(Data section begins)

/-! ### Buckets (R243) -/

/-- A share in 1/1,024 µJ enters a handle's bucket: 0 attributed, 1 service, 2 measured. -/
def EstRec.charge (x : EstRec) (h kind n : Nat) : EstRec :=
  let b := tblGet {} x.buckets h
  let b := match kind with
    | 0 => { b with attr := b.attr + n }
    | 1 => { b with svc := b.svc + n }
    | _ => { b with meas := b.meas + n }
  { x with buckets := tblSet {} x.buckets h b }
/-- A share goes to its handle, or where there is none to the unattributed total. -/
def EstRec.share (x : EstRec) (h kind n : Nat) : EstRec :=
  if h = 0xFFFF then { x with unattr := x.unattr + n } else x.charge h kind n
/-- The handle bound to a tag (R229, R249). -/
def tagHandle (t : Tbl (List Nat)) (tag : Nat) : Nat :=
  if bit tag 15 then (tblGet [] t (bits tag 13 4)).getD (bits tag 3 0) 0xFFFF else 0xFFFF

/-! ### Snapshots (R228, R229) -/

/-- Tile counters of the groups MAT, SRAM, FAB, MEMX, LNK. -/
def groupCounts (a : List Nat) : List Nat :=
  [((a.take 8).sum), (((a.drop 12).take 4).sum), (((a.drop 20).take 16).sum), (((a.drop 16).take 4).sum), (((a.drop 36).take 4).sum)]
/-- The advance of a cumulative count of 32 bits. -/
def advance (old new : Nat) : Nat := (new + 2 ^ 32 - old) % 2 ^ 32
/-- The advance of a slot: from the last counts under the same tag, else the new counts whole. -/
def slotAdvance (old : SlotRec) (tag : Nat) (c : List Nat) : List Nat :=
  if old.tag = tag then List.zipWith advance old.counts c else c
/-- The weight of counts under SPLIT_A. -/
def splitWeight (a c : List Nat) : Nat := (List.zipWith (· * ·) a c).sum
/-- SPLIT_A of a descriptor. -/
def splitA (d : List Byte) : List Nat := (List.range 5).map (fun k => descNat d (0x54 + 2 * k) 2)
/-- An input vector (R230, R231): advances scaled to 2,000 ns, at the descriptor's exponent. -/
def inputVec (e : Int) (interval : Nat) (l : List Nat) : Block :=
  ⟨0, e, l.map (fun a => clampInt (-32768) 32767 (roundQ ⟨(a * 2000 : Nat), 0⟩ interval e))⟩

/-- What an interval gives each slot: its handle, its counts' advances, and whether the tag is in use. -/
structure SlotShare where
  handle : Nat
  counts : List Nat
  used : Bool
deriving DecidableEq, Repr

/-- A tile interval's energy is split (R241): `pj` in pJ, of which the idle part `idle`. -/
def splitShares (x : EstRec) (kind pj idle wt : Nat) (a : List Nat) (l : List SlotShare) : EstRec :=
  let used := l.filter SlotShare.used
  let n := used.length
  let dyn := pj - idle
  let ws := (used.map (fun q => splitWeight a q.counts)).sum
  let unit (num den : Nat) : Nat := (divRne (num * 1024 : Nat) (den * 1000000)).toNat
  let x := used.foldl (fun x q =>
    let w := splitWeight a q.counts
    let v := if wt = 0 then unit idle n else unit (dyn * w * n + idle * wt) (wt * n)
    x.share q.handle kind v) x
  let rest := if wt = 0 then unit dyn 1 else unit (dyn * (wt - min wt ws)) wt
  let rest := rest + (if n = 0 then unit idle 1 else 0)
  { x with unattr := x.unattr + rest }

/-- A service window takes a slot's counts under its handle (R242). -/
def addShare (l : List SvcShare) (h : Nat) (c : List Nat) : List SvcShare :=
  match l with
  | [] => [⟨h, c⟩]
  | y :: r => if y.handle = h then ⟨h, List.zipWith (· + ·) y.counts c⟩ :: r else y :: addShare r h c

/-- TILE_NS: once for every distinct handle on the tile (R244). -/
def State.tileNs (s : State) (hs : List Nat) (ns : Nat) : State :=
  (hs.eraseDups.filter (· != 0xFFFF)).foldl (fun s h => s.ledgerAdd h 0x38 ns) s

/-- A tile's estimate and its means now, for the learning of R280. -/
def State.curdSeen (s : State) (f : FieldId) (t : TileId) : CurdObs :=
  let x := s.tile f t
  ⟨f.val, t.val, 0, 0, s.time hubSt, s.rd (fSt f) (O.P_EST.at t.val), x.totSum, x.totN⟩
/-- A hint word is queued; a full queue loses its oldest entry (R282). -/
def State.queueHint (s : State) (f : FieldId) (t : TileId) (w : Nat) : State :=
  let x := s.arb f
  let h : HintWord := ⟨t.val, w, s.time (fSt f), s.curdSeen f t⟩
  if x.hints.length < 64 then s.putArb f { x with hints := x.hints ++ [h] }
  else (s.putArb f { x with hints := x.hints.drop 1 ++ [h] }).inc32 (fSt f) O.HINT_DROPS

/-- The energy of an interval that a snapshot ends, which only a live tile has (R241), and its counts and times (R242, R244). -/
def State.splitInterval (s : State) (f : FieldId) (t : TileId) (interval : Nat) (adv : List Nat) (l : List SlotShare) : State :=
  let st := fSt f
  let x := s.tile f t
  let pj := if s.tileLive f t then s.rd st (O.P_EST.at t.val) * interval else 0
  let p0 := s.rd st (O.P0.at t.val) * interval
  let idle := min pj p0
  let a := (s.descFor f (estGroup t)).elim [0, 0, 0, 0, 0] splitA
  let r := splitShares (s.estr f) (if x.frozen = 0 then 0 else 2) pj idle (splitWeight a (groupCounts adv)) a l
  let frac := tblGet 0 r.estFrac t.val + pj
  let r := { r with
    estFrac := tblSet 0 r.estFrac t.val (frac % 1000000)
    shares := (l.filter (fun q => q.used && q.handle != 0xFFFF)).foldl (fun m q => addShare m q.handle q.counts) r.shares
    whole := List.zipWith (· + ·) r.whole (groupCounts adv) }
  let s := (s.putEstr f r).inc64 st (O.E_EST.at t.val) (frac / 1000000)
  s.tileNs ((l.filter SlotShare.used).map SlotShare.handle) interval

/-- ACTIVITY_SNAPSHOT_RECEIVE (R57, R228-R231, R241, R282): counters, slot records and 0 to 4 hint words of a tile. -/
def execActivitySnapshotReceive (f : FieldId) (t : TileId) (counts : List (BitVec 32)) (slots : List SnapSlot)
    (hints : List (BitVec 32)) (s : State) : Out :=
  let x := s.tile f t
  let new := (List.range 48).map (fun k => (counts.getD k 0).toNat)
  let recs : List SlotRec := (List.range 8).map (fun k => match slots[k]? with
    | some q => ⟨q.tag.toNat, (List.range 5).map (fun j => (q.counts.getD j 0).toNat)⟩
    | none => {})
  let first := x.counts.isEmpty
  let interval := (s.time (fSt f)) - x.snapAt
  let adv := List.zipWith advance x.counts new
  let shares : List SlotShare := (List.range 8).map (fun k =>
    let q := recs.getD k {}
    ⟨tagHandle x.binds q.tag, slotAdvance (x.slots.getD k {}) q.tag q.counts, bit q.tag 15⟩)
  let live := s.tileLive f t
  let e : Int := (s.descFor f (estGroup t)).elim 0 (fun d => ofBits 8 (descNat d 6 1))
  let input := if live ∧ !first ∧ interval ≠ 0 then some (inputVec e interval (adv.take 32), inputVec e interval (adv.drop 32)) else x.input
  let s := s.putTile f t { x with
    asked := x.asked - 1, snapAt := (s.time (fSt f)), counts := new, slots := recs, input := input
    gap := x.gap || (!first && decide (10000 < interval))
    advancedAt := if first ∨ adv.any (0 < ·) then s.time (fSt f) else x.advancedAt
    sig := if first then x.sig else if x.sig.isEmpty then adv else List.zipWith (· + ·) x.sig adv }
  let s := if !first then s.splitInterval f t interval adv shares else s
  let s := s.putTile f t { s.tile f t with binds := (s.estr f).binds }
  .next (hints.foldl (fun s w => s.queueHint f t w.toNat) s)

(Data section ends)

# Task prompt:
Repeat all of the records above exactly as they appear.

# Output below:
/-! ### Buckets (R243) -/

/-- A share in 1/1,024 µJ enters a handle's bucket: 0 attributed, 1 service, 2 measured. -/
def EstRec.charge (x : EstRec) (h kind n : Nat) : EstRec :=
  let b := tblGet {} x.buckets h
  let b := match kind with
    | 0 => { b with attr := b.attr + n }
    | 1 => { b with svc := b.svc + n }
    | _ => { b with meas := b.meas + n }
  { x with buckets := tblSet {} x.buckets h b }
/-- A share goes to its handle, or where there is none to the unattributed total. -/
def EstRec.share (x : EstRec) (h kind n : Nat) : EstRec :=
  if h = 0xFFFF then { x with unattr := x.unattr + n } else x.charge h kind n
/-- The handle bound to a tag (R229, R249). -/
def tagHandle (t : Tbl (List Nat)) (tag : Nat) : Nat :=
  if bit tag 15 then (tblGet [] t (bits tag 13 4)).getD (bits tag 3 0) 0xFFFF else 0xFFFF

/-! ### Snapshots (R228, R229) -/

/-- Tile counters of the groups MAT, SRAM, FAB, MEMX, LNK. -/
def groupCounts (a : List Nat) : List Nat :=
  [((a.take 8).sum), (((a.drop 12).take 4).sum), (((a.drop 20).take 16).sum), (((a.drop 16).take 4).sum), (((a.drop 36).take 4).sum)]
/-- The advance of a cumulative count of 32 bits. -/
def advance (old new : Nat) : Nat := (new + 2 ^ 32 - old) % 2 ^ 32
/-- The advance of a slot: from the last counts under the same tag, else the new counts whole. -/
def slotAdvance (old : SlotRec) (tag : Nat) (c : List Nat) : List Nat :=
  if old.tag = tag then List.zipWith advance old.counts c else c
/-- The weight of counts under SPLIT_A. -/
def splitWeight (a c : List Nat) : Nat := (List.zipWith (· * ·) a c).sum
/-- SPLIT_A of a descriptor. -/
def splitA (d : List Byte) : List Nat := (List.range 5).map (fun k => descNat d (0x54 + 2 * k) 2)
/-- An input vector (R230, R231): advances scaled to 2,000 ns, at the descriptor's exponent. -/
def inputVec (e : Int) (interval : Nat) (l : List Nat) : Block :=
  ⟨0, e, l.map (fun a => clampInt (-32768) 32767 (roundQ ⟨(a * 2000 : Nat), 0⟩ interval e))⟩

/-- What an interval gives each slot: its handle, its counts' advances, and whether the tag is in use. -/
structure SlotShare where
  handle : Nat
  counts : List Nat
  used : Bool
deriving DecidableEq, Repr

/-- A tile interval's energy is split (R241): `pj` in pJ, of which the idle part `idle`. -/
def splitShares (x : EstRec) (kind pj idle wt : Nat) (a : List Nat) (l : List SlotShare) : EstRec :=
  let used := l.filter SlotShare.used
  let n := used.length
  let dyn := pj - idle
  let ws := (used.map (fun q => splitWeight a q.counts)).sum
  let unit (num den : Nat) : Nat := (divRne (num * 1024 : Nat) (den * 1000000)).toNat
  let x := used.foldl (fun x q =>
    let w := splitWeight a q.counts
    let v := if wt = 0 then unit idle n else unit (dyn * w * n + idle * wt) (wt * n)
    x.share q.handle kind v) x
  let rest := if wt = 0 then unit dyn 1 else unit (dyn * (wt - min wt ws)) wt
  let rest := rest + (if n = 0 then unit idle 1 else 0)
  { x with unattr := x.unattr + rest }

/-- A service window takes a slot's counts under its handle (R242). -/
def addShare (l : List SvcShare) (h : Nat) (c : List Nat) : List SvcShare :=
  match l with
  | [] => [⟨h, c⟩]
  | y :: r => if y.handle = h then ⟨h, List.zipWith (· + ·) y.counts c⟩ :: r else y :: addShare r h c

/-- TILE_NS: once for every distinct handle on the tile (R244). -/
def State.tileNs (s : State) (hs : List Nat) (ns : Nat) : State :=
  (hs.eraseDups.filter (· != 0xFFFF)).foldl (fun s h => s.ledgerAdd h 0x38 ns) s

/-- A tile's estimate and its means now, for the learning of R280. -/
def State.curdSeen (s : State) (f : FieldId) (t : TileId) : CurdObs :=
  let x := s.tile f t
  ⟨f.val, t.val, 0, 0, s.time hubSt, s.rd (fSt f) (O.P_EST.at t.val), x.totSum, x.totN⟩
/-- A hint word is queued; a full queue loses its oldest entry (R282). -/
def State.queueHint (s : State) (f : FieldId) (t : TileId) (w : Nat) : State :=
  let x := s.arb f
  let h : HintWord := ⟨t.val, w, s.time (fSt f), s.curdSeen f t⟩
  if x.hints.length < 64 then s.putArb f { x with hints := x.hints ++ [h] }
  else (s.putArb f { x with hints := x.hints.drop 1 ++ [h] }).inc32 (fSt f) O.HINT_DROPS

/-- The energy of an interval that a snapshot ends, which only a live tile has (R241), and its counts and times (R242, R244). -/
def State.splitInterval (s : State) (f : FieldId) (t : TileId) (interval : Nat) (adv : List Nat) (l : List SlotShare) : State :=
  let st := fSt f
  let x := s.tile f t
  let pj := if s.tileLive f t then s.rd st (O.P_EST.at t.val) * interval else 0
  let p0 := s.rd st (O.P0.at t.val) * interval
  let idle := min pj p0
  let a := (s.descFor f (estGroup t)).elim [0, 0, 0, 0, 0] splitA
  let r := splitShares (s.estr f) (if x.frozen = 0 then 0 else 2) pj idle (splitWeight a (groupCounts adv)) a l
  let frac := tblGet 0 r.estFrac t.val + pj
  let r := { r with
    estFrac := tblSet 0 r.estFrac t.val (frac % 1000000)
    shares := (l.filter (fun q => q.used && q.handle != 0xFFFF)).foldl (fun m q => addShare m q.handle q.counts) r.shares
    whole := List.zipWith (· + ·) r.whole (groupCounts adv) }
  let s := (s.putEstr f r).inc64 st (O.E_EST.at t.val) (frac / 1000000)
  s.tileNs ((l.filter SlotShare.used).map SlotShare.handle) interval

/-- ACTIVITY_SNAPSHOT_RECEIVE (R57, R228-R231, R241, R282): counters, slot records and 0 to 4 hint words of a tile. -/
def execActivitySnapshotReceive (f : FieldId) (t : TileId) (counts : List (BitVec 32)) (slots : List SnapSlot)
    (hints : List (BitVec 32)) (s : State) : Out :=
  let x := s.tile f t
  let new := (List.range 48).map (fun k => (counts.getD k 0).toNat)
  let recs : List SlotRec := (List.range 8).map (fun k => match slots[k]? with
    | some q => ⟨q.tag.toNat, (List.range 5).map (fun j => (q.counts.getD j 0).toNat)⟩
    | none => {})
  let first := x.counts.isEmpty
  let interval := (s.time (fSt f)) - x.snapAt
  let adv := List.zipWith advance x.counts new
  let shares : List SlotShare := (List.range 8).map (fun k =>
    let q := recs.getD k {}
    ⟨tagHandle x.binds q.tag, slotAdvance (x.slots.getD k {}) q.tag q.counts, bit q.tag 15⟩)
  let live := s.tileLive f t
  let e : Int := (s.descFor f (estGroup t)).elim 0 (fun d => ofBits 8 (descNat d 6 1))
  let input := if live ∧ !first ∧ interval ≠ 0 then some (inputVec e interval (adv.take 32), inputVec e interval (adv.drop 32)) else x.input
  let s := s.putTile f t { x with
    asked := x.asked - 1, snapAt := (s.time (fSt f)), counts := new, slots := recs, input := input
    gap := x.gap || (!first && decide (10000 < interval))
    advancedAt := if first ∨ adv.any (0 < ·) then s.time (fSt f) else x.advancedAt
    sig := if first then x.sig else if x.sig.isEmpty then adv else List.zipWith (· + ·) x.sig adv }
  let s := if !first then s.splitInterval f t interval adv shares else s
  let s := s.putTile f t { s.tile f t with binds := (s.estr f).binds }
  .next (hints.foldl (fun s w => s.queueHint f t w.toNat) s)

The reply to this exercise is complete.